### WHAT YOU NEED TO DO
Please copy each line below that contains the word "none".

### INPUT
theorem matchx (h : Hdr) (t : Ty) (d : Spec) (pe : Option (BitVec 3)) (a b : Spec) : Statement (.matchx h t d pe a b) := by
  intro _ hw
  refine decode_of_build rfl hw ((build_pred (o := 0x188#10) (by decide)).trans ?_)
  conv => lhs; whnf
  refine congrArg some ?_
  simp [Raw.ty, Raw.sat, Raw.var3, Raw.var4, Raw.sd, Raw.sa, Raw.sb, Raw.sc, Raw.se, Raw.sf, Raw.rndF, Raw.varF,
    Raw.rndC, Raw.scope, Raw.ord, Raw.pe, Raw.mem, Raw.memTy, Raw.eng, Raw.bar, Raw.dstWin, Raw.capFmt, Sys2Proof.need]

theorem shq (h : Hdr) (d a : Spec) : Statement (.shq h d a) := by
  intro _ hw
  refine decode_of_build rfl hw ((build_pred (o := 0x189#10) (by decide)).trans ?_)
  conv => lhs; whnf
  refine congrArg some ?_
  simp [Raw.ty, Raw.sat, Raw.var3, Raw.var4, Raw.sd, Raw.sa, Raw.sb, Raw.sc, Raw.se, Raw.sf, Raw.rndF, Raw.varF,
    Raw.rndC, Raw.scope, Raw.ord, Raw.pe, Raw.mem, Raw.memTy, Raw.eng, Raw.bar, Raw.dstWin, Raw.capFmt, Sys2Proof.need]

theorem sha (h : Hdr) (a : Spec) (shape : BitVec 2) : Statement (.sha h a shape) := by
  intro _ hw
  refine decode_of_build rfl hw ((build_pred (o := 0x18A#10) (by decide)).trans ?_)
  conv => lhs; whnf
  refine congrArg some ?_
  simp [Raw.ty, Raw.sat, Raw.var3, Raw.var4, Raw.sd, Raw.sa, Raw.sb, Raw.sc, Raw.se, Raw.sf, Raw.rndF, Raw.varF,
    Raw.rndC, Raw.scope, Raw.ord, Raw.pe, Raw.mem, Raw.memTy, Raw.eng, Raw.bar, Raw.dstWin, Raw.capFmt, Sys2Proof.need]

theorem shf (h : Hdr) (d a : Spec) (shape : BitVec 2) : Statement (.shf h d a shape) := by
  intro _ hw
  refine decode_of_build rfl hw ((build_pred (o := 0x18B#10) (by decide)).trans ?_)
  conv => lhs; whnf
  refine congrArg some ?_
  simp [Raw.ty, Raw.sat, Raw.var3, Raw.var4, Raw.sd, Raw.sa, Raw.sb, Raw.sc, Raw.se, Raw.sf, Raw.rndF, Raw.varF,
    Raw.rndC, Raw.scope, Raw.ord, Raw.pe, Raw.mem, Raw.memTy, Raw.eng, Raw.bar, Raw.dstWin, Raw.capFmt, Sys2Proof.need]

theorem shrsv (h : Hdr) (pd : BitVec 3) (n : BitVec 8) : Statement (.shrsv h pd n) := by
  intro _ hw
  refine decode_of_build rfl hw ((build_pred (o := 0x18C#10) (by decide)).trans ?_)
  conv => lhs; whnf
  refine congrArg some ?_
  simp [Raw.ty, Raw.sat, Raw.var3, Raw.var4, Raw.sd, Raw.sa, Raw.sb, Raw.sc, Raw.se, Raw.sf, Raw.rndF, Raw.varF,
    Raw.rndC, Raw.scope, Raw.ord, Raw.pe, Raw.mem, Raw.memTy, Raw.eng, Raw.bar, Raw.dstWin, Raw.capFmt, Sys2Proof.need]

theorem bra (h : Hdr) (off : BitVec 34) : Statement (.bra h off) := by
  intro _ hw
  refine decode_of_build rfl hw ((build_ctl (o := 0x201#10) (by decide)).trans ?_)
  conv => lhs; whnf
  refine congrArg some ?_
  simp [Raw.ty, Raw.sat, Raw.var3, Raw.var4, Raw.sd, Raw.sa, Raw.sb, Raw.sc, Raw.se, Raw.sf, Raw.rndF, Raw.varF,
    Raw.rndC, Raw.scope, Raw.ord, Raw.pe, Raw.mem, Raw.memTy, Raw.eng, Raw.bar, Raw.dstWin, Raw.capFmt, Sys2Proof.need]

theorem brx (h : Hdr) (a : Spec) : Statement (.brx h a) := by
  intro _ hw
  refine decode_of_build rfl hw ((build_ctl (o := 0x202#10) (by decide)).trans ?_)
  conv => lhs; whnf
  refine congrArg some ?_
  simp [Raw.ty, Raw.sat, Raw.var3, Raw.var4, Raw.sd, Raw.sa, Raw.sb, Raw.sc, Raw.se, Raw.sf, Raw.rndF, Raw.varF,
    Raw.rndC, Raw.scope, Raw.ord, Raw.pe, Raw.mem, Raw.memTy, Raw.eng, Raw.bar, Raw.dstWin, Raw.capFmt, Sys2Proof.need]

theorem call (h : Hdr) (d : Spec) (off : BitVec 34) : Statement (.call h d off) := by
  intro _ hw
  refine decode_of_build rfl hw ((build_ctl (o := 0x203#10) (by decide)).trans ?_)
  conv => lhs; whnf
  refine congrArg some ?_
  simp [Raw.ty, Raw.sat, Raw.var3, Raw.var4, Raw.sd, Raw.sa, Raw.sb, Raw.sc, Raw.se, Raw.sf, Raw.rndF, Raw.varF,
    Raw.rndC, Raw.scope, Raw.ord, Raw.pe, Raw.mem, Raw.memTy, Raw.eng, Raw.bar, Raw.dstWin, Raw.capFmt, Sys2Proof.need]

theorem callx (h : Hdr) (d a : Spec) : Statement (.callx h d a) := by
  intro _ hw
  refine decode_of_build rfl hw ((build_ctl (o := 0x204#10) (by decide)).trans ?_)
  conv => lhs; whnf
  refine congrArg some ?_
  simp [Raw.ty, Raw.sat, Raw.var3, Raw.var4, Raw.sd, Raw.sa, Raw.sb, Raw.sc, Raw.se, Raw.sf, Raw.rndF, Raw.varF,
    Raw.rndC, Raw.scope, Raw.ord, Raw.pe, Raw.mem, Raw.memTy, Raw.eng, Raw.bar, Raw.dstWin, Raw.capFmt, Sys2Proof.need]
* * *
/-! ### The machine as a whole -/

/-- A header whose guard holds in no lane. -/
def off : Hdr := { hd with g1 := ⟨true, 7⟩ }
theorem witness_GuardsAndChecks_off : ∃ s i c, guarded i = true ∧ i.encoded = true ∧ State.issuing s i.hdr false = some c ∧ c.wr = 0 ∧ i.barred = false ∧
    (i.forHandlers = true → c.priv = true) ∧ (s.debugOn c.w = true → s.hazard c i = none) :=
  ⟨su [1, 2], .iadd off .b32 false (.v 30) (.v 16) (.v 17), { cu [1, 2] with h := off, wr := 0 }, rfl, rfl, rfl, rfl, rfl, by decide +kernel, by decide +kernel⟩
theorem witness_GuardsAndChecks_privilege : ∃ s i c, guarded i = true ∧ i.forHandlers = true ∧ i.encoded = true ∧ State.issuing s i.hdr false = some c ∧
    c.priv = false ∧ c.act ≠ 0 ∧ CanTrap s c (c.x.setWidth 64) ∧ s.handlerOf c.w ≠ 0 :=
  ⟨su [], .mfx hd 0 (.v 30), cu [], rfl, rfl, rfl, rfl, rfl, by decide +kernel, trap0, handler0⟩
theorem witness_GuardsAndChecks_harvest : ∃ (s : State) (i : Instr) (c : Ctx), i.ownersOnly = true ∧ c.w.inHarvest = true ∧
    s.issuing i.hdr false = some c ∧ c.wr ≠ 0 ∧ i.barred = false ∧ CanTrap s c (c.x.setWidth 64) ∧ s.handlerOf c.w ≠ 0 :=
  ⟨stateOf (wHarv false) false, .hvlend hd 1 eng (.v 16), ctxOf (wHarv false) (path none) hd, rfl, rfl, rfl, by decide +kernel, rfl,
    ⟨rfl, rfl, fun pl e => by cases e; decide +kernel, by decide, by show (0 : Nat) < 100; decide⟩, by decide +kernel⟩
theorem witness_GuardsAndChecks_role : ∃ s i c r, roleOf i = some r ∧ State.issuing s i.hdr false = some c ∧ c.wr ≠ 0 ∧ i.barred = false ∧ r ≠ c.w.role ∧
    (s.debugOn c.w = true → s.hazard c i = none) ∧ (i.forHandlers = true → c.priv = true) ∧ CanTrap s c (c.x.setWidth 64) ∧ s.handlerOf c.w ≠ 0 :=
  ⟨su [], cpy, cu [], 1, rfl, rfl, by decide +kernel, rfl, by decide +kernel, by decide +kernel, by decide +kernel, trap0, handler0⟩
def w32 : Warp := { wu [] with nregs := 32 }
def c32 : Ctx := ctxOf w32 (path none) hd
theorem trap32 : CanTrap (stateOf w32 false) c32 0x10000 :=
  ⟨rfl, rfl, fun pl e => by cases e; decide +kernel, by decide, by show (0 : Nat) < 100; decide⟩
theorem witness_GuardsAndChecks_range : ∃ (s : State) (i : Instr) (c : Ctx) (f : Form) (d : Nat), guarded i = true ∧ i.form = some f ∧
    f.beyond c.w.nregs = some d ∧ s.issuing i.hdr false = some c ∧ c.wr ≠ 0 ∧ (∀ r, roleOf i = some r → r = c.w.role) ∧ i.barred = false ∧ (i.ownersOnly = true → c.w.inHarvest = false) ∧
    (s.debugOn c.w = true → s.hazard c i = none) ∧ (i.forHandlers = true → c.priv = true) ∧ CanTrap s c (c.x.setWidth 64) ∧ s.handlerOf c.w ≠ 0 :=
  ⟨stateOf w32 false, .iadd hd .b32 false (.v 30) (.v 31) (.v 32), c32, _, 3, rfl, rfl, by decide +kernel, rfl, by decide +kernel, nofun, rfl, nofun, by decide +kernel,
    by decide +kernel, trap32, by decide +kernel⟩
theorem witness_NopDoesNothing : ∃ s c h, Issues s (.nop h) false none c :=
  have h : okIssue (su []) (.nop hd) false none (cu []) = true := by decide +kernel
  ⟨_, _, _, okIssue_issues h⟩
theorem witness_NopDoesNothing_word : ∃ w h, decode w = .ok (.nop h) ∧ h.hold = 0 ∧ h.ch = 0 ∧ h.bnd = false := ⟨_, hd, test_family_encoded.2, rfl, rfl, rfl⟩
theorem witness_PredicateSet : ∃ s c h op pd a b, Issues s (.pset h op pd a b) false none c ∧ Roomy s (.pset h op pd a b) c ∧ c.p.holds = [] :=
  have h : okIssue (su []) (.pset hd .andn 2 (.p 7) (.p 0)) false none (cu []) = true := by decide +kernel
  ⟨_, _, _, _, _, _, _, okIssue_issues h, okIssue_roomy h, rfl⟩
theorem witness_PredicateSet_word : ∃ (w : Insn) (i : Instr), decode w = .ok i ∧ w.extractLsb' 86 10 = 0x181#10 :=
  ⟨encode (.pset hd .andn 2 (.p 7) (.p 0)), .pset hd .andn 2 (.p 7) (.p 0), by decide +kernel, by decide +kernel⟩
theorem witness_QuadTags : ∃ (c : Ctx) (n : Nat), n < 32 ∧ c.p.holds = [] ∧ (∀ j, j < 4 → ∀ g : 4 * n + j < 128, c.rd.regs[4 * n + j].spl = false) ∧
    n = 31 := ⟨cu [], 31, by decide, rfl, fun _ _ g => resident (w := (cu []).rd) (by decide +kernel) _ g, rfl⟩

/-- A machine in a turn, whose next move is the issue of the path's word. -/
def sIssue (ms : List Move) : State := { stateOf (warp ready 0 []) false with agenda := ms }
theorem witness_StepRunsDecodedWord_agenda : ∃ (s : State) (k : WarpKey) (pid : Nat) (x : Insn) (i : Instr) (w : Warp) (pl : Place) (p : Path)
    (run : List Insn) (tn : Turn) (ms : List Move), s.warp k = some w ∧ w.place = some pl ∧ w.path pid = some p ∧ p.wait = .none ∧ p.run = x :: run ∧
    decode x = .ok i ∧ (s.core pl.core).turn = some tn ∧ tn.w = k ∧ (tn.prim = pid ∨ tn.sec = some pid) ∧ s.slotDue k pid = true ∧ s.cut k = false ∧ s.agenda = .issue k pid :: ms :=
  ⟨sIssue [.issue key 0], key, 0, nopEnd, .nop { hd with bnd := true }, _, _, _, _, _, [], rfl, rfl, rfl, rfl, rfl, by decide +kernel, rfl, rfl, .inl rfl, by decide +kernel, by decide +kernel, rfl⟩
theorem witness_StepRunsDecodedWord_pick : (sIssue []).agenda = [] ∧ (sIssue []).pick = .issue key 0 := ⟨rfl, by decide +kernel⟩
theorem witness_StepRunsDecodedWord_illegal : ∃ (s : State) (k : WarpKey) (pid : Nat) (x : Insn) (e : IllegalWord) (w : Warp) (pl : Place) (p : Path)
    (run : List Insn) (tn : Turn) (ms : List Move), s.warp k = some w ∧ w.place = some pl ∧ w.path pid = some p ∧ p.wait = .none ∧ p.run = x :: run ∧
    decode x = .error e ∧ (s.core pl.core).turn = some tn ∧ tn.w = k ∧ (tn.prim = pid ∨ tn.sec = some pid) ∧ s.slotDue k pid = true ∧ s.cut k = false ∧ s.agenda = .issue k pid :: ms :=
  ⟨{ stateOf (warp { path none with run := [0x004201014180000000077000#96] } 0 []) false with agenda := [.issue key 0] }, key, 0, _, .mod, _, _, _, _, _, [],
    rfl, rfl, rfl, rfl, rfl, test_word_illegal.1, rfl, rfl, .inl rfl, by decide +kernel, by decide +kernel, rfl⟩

### ANSWER SPACE
    (i.forHandlers = true → c.priv = true) ∧ (s.debugOn c.w = true → s.hazard c i = none) :=
  ⟨stateOf (wHarv false) false, .hvlend hd 1 eng (.v 16), ctxOf (wHarv false) (path none) hd, rfl, rfl, rfl, by decide +kernel, rfl,
    (s.debugOn c.w = true → s.hazard c i = none) ∧ (i.forHandlers = true → c.priv = true) ∧ CanTrap s c (c.x.setWidth 64) ∧ s.handlerOf c.w ≠ 0 :=
def c32 : Ctx := ctxOf w32 (path none) hd
    (s.debugOn c.w = true → s.hazard c i = none) ∧ (i.forHandlers = true → c.priv = true) ∧ CanTrap s c (c.x.setWidth 64) ∧ s.handlerOf c.w ≠ 0 :=
theorem witness_NopDoesNothing : ∃ s c h, Issues s (.nop h) false none c :=
  have h : okIssue (su []) (.nop hd) false none (cu []) = true := by decide +kernel
theorem witness_PredicateSet : ∃ s c h op pd a b, Issues s (.pset h op pd a b) false none c ∧ Roomy s (.pset h op pd a b) c ∧ c.p.holds = [] :=
  have h : okIssue (su []) (.pset hd .andn 2 (.p 7) (.p 0)) false none (cu []) = true := by decide +kernel
    (run : List Insn) (tn : Turn) (ms : List Move), s.warp k = some w ∧ w.place = some pl ∧ w.path pid = some p ∧ p.wait = .none ∧ p.run = x :: run ∧
    (run : List Insn) (tn : Turn) (ms : List Move), s.warp k = some w ∧ w.place = some pl ∧ w.path pid = some p ∧ p.wait = .none ∧ p.run = x :: run ∧
  ⟨{ stateOf (warp { path none with run := [0x004201014180000000077000#96] } 0 []) false with agenda := [.issue key 0] }, key, 0, _, .mod, _, _, _, _, _, [],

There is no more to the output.